Top of Data provided

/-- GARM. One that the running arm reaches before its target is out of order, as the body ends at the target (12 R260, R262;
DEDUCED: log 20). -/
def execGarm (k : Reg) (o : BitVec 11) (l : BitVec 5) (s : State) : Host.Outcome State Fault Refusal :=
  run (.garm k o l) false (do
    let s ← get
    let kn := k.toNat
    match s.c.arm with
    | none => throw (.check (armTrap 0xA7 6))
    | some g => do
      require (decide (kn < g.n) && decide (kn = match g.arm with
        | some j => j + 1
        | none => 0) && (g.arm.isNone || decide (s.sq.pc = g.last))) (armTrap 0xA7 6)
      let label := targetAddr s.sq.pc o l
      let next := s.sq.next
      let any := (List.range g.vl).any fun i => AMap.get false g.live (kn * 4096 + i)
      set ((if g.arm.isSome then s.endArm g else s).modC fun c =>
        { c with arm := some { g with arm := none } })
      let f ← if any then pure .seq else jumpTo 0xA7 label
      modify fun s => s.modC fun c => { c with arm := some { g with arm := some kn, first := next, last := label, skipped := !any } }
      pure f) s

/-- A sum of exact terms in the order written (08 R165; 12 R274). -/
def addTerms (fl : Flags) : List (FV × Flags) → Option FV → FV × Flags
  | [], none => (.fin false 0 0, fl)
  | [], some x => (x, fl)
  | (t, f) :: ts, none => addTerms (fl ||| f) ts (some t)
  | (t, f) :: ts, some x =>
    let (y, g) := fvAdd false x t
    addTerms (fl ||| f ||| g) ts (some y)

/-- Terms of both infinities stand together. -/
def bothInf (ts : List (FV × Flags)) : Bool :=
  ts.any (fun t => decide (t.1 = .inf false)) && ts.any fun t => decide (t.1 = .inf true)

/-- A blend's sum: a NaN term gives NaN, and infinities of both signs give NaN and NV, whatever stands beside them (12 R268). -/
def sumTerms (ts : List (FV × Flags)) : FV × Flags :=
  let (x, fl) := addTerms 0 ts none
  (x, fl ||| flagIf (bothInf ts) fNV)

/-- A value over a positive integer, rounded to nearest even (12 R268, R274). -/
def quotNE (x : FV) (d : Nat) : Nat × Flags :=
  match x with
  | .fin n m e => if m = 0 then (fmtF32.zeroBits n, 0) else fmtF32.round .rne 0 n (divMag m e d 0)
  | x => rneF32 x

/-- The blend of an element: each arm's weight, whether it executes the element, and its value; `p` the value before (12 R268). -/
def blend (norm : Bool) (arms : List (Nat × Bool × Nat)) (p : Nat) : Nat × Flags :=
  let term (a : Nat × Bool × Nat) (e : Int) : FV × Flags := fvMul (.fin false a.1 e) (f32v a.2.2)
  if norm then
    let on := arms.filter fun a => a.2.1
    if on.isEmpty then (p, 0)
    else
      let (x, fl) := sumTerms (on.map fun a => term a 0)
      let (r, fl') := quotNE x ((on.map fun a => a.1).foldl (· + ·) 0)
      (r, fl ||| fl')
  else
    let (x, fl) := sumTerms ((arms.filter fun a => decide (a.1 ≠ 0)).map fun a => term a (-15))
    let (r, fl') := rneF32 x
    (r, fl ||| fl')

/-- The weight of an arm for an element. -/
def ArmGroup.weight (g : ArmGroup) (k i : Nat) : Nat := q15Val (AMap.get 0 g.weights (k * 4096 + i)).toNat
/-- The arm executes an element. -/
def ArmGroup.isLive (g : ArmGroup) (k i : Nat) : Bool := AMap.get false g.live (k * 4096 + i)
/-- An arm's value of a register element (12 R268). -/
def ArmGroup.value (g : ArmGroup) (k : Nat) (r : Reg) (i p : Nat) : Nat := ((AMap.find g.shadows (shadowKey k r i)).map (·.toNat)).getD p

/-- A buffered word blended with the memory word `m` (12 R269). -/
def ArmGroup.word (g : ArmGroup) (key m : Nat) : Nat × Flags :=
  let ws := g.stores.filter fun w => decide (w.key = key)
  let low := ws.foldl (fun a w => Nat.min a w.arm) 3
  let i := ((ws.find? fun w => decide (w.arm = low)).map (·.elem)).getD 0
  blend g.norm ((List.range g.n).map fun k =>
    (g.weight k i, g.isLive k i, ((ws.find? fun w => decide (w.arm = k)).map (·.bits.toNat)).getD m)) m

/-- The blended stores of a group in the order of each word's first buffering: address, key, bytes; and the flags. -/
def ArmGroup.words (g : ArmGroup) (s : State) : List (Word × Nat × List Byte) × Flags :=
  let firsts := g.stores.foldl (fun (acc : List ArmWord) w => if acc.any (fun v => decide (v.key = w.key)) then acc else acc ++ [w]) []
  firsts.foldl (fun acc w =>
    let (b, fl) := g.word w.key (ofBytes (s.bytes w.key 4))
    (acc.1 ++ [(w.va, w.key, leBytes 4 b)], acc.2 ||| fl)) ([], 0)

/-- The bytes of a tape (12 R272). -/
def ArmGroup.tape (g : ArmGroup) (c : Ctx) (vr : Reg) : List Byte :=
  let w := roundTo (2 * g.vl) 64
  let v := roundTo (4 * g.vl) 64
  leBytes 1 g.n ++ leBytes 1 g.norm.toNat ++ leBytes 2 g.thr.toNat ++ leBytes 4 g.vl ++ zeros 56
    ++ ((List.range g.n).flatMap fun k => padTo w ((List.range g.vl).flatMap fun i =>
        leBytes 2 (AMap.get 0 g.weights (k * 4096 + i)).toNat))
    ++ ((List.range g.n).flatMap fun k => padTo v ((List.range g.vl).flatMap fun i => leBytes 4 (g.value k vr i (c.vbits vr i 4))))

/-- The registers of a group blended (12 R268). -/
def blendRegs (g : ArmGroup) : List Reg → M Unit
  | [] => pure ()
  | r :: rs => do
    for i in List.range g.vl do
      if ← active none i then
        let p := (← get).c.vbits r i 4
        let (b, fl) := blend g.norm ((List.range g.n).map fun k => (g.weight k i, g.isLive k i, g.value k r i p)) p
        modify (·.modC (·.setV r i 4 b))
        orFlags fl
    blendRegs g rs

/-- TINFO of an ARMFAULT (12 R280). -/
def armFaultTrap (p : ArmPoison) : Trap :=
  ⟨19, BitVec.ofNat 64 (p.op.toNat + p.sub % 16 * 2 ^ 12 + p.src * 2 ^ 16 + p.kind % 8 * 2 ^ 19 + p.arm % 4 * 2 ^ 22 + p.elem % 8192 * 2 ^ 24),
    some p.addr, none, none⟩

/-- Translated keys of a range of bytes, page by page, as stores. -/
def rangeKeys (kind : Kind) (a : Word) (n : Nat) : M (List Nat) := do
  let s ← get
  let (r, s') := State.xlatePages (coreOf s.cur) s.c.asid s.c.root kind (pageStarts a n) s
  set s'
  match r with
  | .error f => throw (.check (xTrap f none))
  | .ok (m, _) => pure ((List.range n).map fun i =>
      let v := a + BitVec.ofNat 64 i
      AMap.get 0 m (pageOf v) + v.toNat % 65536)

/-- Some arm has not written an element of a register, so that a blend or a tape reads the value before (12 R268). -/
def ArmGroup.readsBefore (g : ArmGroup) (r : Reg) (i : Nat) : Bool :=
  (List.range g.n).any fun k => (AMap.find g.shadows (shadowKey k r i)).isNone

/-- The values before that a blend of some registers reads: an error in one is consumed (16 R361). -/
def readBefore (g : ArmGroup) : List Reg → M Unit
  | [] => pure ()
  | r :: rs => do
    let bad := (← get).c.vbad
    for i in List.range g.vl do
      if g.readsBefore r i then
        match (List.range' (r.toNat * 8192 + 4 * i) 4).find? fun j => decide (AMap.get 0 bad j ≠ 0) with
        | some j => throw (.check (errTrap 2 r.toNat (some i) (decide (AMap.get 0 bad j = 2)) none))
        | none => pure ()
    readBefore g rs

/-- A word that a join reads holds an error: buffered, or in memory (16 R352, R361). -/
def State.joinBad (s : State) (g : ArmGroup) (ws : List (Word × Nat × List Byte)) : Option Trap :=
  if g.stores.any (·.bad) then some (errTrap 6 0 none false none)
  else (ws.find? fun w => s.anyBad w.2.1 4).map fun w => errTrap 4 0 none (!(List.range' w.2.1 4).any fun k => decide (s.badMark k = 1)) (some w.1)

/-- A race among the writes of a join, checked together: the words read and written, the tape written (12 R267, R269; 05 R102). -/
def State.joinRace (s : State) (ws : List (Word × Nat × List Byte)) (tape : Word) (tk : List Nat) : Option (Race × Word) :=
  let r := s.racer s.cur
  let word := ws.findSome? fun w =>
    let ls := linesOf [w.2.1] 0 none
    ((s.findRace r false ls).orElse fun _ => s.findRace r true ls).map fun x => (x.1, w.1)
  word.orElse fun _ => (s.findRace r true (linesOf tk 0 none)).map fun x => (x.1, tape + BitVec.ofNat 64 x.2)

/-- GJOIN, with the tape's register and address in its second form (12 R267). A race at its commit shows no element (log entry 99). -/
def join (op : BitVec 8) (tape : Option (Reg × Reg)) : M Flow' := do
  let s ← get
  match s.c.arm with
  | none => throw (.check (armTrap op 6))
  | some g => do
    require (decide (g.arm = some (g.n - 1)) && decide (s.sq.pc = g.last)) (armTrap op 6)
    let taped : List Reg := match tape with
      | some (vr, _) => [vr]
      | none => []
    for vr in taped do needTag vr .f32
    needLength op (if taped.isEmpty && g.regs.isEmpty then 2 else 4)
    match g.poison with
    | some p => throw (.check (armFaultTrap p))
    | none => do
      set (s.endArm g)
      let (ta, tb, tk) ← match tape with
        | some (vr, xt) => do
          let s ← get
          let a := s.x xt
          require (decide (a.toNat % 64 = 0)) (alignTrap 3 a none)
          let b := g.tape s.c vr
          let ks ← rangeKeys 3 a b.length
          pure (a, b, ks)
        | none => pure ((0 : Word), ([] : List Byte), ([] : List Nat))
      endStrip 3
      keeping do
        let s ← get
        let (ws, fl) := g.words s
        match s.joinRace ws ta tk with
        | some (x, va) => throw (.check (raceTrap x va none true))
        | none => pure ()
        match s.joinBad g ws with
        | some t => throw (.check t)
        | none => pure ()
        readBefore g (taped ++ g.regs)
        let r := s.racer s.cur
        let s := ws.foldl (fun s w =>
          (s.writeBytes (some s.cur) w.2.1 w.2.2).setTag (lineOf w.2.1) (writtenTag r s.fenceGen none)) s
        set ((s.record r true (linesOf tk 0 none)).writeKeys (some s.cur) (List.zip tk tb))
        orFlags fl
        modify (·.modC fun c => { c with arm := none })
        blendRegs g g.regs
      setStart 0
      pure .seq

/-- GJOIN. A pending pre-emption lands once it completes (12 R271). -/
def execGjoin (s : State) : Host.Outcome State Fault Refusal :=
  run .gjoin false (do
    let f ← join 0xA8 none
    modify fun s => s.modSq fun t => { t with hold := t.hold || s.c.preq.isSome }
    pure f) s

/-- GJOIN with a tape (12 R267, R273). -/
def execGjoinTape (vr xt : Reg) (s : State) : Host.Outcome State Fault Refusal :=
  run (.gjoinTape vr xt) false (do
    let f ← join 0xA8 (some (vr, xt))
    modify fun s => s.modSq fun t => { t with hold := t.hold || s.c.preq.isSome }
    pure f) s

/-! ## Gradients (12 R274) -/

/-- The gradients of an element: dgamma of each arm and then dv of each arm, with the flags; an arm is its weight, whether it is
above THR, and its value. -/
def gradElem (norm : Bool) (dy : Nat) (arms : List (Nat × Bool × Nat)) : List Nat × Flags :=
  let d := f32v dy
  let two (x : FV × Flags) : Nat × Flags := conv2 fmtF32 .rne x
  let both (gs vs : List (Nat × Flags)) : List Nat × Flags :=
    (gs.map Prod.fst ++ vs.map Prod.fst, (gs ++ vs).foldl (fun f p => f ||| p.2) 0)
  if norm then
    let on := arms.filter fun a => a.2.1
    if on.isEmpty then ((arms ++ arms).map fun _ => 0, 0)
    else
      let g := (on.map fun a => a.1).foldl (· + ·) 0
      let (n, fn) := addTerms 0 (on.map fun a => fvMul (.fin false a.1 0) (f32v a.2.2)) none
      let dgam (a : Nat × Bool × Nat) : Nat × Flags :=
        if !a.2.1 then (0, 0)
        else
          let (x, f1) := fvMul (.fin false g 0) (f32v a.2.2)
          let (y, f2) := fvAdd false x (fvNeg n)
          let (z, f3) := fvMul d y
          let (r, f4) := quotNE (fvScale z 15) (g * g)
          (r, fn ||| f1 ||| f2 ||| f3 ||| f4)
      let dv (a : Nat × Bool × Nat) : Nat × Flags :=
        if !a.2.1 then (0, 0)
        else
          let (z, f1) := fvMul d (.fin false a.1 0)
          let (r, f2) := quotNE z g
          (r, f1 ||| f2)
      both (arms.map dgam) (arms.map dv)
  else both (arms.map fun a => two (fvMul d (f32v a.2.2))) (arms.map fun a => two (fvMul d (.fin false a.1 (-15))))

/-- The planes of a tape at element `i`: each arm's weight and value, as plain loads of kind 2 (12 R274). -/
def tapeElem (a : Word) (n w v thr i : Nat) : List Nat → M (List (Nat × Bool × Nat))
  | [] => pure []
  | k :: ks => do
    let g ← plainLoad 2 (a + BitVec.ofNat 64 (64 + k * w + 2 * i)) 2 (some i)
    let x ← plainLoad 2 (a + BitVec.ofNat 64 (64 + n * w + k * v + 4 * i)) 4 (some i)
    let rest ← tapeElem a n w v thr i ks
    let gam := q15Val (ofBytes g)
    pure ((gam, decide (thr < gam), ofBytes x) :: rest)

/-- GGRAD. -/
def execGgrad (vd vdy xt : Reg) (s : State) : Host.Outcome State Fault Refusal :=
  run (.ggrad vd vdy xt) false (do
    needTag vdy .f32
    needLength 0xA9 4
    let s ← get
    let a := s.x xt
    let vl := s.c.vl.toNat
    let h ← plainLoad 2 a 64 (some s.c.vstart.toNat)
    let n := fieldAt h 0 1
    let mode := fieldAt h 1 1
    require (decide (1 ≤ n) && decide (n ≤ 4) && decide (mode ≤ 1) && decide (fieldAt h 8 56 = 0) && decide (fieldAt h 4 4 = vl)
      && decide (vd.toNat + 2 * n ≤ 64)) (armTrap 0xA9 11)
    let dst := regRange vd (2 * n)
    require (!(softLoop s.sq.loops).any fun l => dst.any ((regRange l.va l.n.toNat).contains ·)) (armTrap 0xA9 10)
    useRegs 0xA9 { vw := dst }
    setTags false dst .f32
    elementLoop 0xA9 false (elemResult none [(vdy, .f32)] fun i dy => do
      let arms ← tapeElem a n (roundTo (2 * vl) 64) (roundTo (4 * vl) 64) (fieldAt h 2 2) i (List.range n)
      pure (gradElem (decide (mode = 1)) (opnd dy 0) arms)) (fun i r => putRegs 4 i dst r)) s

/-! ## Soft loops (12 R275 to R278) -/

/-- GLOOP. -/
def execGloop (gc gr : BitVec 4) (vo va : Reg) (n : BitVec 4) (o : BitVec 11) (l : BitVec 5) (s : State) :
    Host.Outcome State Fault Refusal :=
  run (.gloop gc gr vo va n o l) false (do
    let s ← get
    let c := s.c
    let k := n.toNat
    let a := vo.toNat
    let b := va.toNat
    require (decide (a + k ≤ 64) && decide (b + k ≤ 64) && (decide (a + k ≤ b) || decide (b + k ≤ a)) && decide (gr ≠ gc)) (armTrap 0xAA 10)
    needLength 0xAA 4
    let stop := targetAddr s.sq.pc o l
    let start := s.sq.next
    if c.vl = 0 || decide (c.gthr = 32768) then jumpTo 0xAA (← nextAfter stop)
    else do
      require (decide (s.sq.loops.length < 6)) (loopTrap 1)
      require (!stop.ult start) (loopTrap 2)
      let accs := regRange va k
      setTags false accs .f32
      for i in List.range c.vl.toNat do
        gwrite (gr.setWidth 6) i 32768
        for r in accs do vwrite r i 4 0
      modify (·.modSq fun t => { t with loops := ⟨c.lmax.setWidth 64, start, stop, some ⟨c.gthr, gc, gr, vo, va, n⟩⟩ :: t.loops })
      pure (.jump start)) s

Bottom of Data provided

#### What you are asked to do:
For this exercise, please output exactly the lines above starting at the line with "let i := ((ws.find?" and ending at the line with "let p := (← get).c.vbits r i 4", ends included.

#### Task response:
  let i := ((ws.find? fun w => decide (w.arm = low)).map (·.elem)).getD 0
  blend g.norm ((List.range g.n).map fun k =>
    (g.weight k i, g.isLive k i, ((ws.find? fun w => decide (w.arm = k)).map (·.bits.toNat)).getD m)) m

/-- The blended stores of a group in the order of each word's first buffering: address, key, bytes; and the flags. -/
def ArmGroup.words (g : ArmGroup) (s : State) : List (Word × Nat × List Byte) × Flags :=
  let firsts := g.stores.foldl (fun (acc : List ArmWord) w => if acc.any (fun v => decide (v.key = w.key)) then acc else acc ++ [w]) []
  firsts.foldl (fun acc w =>
    let (b, fl) := g.word w.key (ofBytes (s.bytes w.key 4))
    (acc.1 ++ [(w.va, w.key, leBytes 4 b)], acc.2 ||| fl)) ([], 0)

/-- The bytes of a tape (12 R272). -/
def ArmGroup.tape (g : ArmGroup) (c : Ctx) (vr : Reg) : List Byte :=
  let w := roundTo (2 * g.vl) 64
  let v := roundTo (4 * g.vl) 64
  leBytes 1 g.n ++ leBytes 1 g.norm.toNat ++ leBytes 2 g.thr.toNat ++ leBytes 4 g.vl ++ zeros 56
    ++ ((List.range g.n).flatMap fun k => padTo w ((List.range g.vl).flatMap fun i =>
        leBytes 2 (AMap.get 0 g.weights (k * 4096 + i)).toNat))
    ++ ((List.range g.n).flatMap fun k => padTo v ((List.range g.vl).flatMap fun i => leBytes 4 (g.value k vr i (c.vbits vr i 4))))

/-- The registers of a group blended (12 R268). -/
def blendRegs (g : ArmGroup) : List Reg → M Unit
  | [] => pure ()
  | r :: rs => do
    for i in List.range g.vl do
      if ← active none i then
        let p := (← get).c.vbits r i 4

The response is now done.